Collected data entries
Content starts

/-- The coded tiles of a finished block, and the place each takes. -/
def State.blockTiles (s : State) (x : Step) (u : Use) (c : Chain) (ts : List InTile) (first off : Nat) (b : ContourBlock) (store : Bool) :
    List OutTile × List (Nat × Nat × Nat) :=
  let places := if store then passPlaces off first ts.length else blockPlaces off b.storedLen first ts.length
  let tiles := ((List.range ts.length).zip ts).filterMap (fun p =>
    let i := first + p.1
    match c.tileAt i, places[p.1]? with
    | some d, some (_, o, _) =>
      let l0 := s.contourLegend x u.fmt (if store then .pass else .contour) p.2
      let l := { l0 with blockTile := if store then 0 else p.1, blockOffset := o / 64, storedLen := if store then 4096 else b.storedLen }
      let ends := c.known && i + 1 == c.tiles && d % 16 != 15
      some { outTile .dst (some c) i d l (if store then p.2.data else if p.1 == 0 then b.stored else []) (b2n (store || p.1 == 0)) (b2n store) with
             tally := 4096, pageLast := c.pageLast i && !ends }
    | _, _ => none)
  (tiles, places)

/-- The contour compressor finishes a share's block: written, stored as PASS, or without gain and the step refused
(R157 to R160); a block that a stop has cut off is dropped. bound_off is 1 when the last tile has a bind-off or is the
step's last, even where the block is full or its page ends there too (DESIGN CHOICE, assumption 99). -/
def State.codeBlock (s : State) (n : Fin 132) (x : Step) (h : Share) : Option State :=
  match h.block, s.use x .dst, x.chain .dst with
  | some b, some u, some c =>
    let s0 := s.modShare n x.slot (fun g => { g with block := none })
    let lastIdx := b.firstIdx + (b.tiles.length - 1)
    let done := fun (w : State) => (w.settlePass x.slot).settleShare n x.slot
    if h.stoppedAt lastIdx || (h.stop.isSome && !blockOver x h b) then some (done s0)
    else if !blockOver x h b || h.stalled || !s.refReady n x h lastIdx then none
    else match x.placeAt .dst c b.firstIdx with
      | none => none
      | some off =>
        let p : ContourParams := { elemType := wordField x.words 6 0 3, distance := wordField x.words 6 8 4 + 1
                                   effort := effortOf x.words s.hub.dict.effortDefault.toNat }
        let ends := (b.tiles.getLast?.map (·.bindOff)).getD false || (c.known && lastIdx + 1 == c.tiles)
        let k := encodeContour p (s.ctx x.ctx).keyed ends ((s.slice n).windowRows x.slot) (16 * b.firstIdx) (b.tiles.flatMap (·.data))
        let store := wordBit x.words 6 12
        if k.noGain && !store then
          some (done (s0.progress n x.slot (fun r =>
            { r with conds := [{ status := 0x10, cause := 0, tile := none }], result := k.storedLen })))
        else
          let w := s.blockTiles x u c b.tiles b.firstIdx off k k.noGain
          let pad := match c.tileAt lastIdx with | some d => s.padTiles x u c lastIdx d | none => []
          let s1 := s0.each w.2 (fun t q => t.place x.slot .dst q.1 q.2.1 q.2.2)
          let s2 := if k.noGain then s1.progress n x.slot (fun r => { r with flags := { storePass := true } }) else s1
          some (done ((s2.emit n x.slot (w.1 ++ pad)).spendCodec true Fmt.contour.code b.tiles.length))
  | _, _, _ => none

Content ends
Content starts

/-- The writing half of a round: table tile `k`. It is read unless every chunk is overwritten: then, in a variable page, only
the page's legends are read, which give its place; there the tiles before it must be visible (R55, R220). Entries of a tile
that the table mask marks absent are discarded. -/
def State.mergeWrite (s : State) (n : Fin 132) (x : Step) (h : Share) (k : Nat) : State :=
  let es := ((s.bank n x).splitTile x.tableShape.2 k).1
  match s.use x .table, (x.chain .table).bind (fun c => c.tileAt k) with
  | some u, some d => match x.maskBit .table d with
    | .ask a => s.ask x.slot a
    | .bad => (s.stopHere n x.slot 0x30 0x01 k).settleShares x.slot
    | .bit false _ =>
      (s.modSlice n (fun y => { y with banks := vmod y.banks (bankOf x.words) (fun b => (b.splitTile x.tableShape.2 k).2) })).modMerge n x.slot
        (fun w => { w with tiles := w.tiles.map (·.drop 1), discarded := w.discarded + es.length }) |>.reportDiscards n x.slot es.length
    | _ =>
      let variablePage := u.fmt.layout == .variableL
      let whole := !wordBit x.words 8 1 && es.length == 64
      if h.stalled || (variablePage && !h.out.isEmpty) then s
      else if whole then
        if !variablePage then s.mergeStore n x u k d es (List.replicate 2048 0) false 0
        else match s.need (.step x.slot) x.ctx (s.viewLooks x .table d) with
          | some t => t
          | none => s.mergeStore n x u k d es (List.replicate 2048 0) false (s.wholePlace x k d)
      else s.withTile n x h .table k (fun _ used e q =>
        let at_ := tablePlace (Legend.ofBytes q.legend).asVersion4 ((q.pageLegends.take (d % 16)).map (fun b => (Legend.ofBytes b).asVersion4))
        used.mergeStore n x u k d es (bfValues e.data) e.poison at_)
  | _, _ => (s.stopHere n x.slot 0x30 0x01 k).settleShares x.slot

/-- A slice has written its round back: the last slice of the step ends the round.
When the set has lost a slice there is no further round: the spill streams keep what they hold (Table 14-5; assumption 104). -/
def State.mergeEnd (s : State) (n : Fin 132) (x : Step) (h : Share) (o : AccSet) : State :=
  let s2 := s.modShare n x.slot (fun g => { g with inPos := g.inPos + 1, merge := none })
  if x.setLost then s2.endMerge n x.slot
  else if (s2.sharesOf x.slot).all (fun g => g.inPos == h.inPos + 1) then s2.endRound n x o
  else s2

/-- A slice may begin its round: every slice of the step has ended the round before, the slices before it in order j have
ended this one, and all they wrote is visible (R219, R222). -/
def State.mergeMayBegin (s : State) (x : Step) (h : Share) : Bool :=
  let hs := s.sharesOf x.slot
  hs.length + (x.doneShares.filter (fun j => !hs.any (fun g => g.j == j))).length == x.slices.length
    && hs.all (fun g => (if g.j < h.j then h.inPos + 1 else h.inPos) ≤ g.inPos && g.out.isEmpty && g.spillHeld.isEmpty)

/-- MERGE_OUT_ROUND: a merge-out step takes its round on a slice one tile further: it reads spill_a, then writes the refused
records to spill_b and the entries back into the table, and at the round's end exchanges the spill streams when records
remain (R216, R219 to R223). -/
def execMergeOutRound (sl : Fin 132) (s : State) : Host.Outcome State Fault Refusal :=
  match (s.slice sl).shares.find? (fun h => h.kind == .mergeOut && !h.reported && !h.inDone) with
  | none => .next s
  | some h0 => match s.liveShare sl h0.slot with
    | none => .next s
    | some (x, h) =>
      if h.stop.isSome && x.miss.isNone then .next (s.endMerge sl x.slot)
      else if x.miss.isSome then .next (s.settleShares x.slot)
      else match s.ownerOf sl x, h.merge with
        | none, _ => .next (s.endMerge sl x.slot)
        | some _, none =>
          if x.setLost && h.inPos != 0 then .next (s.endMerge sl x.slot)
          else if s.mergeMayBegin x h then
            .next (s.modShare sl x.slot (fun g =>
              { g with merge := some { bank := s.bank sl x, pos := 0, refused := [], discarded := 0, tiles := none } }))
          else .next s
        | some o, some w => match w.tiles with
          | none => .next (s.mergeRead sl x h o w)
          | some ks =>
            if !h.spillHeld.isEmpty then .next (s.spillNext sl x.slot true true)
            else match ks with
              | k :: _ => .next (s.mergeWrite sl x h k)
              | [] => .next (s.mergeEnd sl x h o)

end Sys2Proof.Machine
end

Content ends

*PROBLEM DESCRIPTION:*
From the line that has "let store := wordBit x.words 6 12" through the line that has "let w := s.blockTiles", copy every line exactly as it appears above, and leave out all others.

*PROBLEM SOLUTION:*
        let store := wordBit x.words 6 12
        if k.noGain && !store then
          some (done (s0.progress n x.slot (fun r =>
            { r with conds := [{ status := 0x10, cause := 0, tile := none }], result := k.storedLen })))
        else
          let w := s.blockTiles x u c b.tiles b.firstIdx off k k.noGain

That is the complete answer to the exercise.